-- ==== Sys2Proof/Machine/RegisterAccess.lean ====
section
/-! DEFINITION. The four primitives of the Register Interface (40_register_access.md R150 to R157). -/

namespace Sys2Proof.Machine

/-- READ32 (R151): the value is returned on the bus, in `rdata[31:0]`. -/
def execRead32 (addr : Nat) (s : State) : Result :=
  andThen (busRead32 addr s) (fun x => .next x.2)

/-- WRITE32 (R152). -/
def execWrite32 (addr : Nat) (value : Word32) (s : State) : Result := busWrite32 addr value s

/-- READ64 (R153). -/
def execRead64 (addr : Nat) (s : State) : Result :=
  andThen (busRead64 addr s) (fun x => .next x.2)

/-- WRITE64 (R154). -/
def execWrite64 (addr : Nat) (value : Word64) (s : State) : Result := busWrite64 addr value s

end Sys2Proof.Machine
end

▶ _What the exercise asks_:
Reproduce, word for word and in full, only the lines above that start at the line with "READ32 (R151): the" and run through the line with "READ64 (R153). -/", both ends included.

▶ _Your solution_:
/-- READ32 (R151): the value is returned on the bus, in `rdata[31:0]`. -/
def execRead32 (addr : Nat) (s : State) : Result :=
  andThen (busRead32 addr s) (fun x => .next x.2)

/-- WRITE32 (R152). -/
def execWrite32 (addr : Nat) (value : Word32) (s : State) : Result := busWrite32 addr value s

/-- READ64 (R153). -/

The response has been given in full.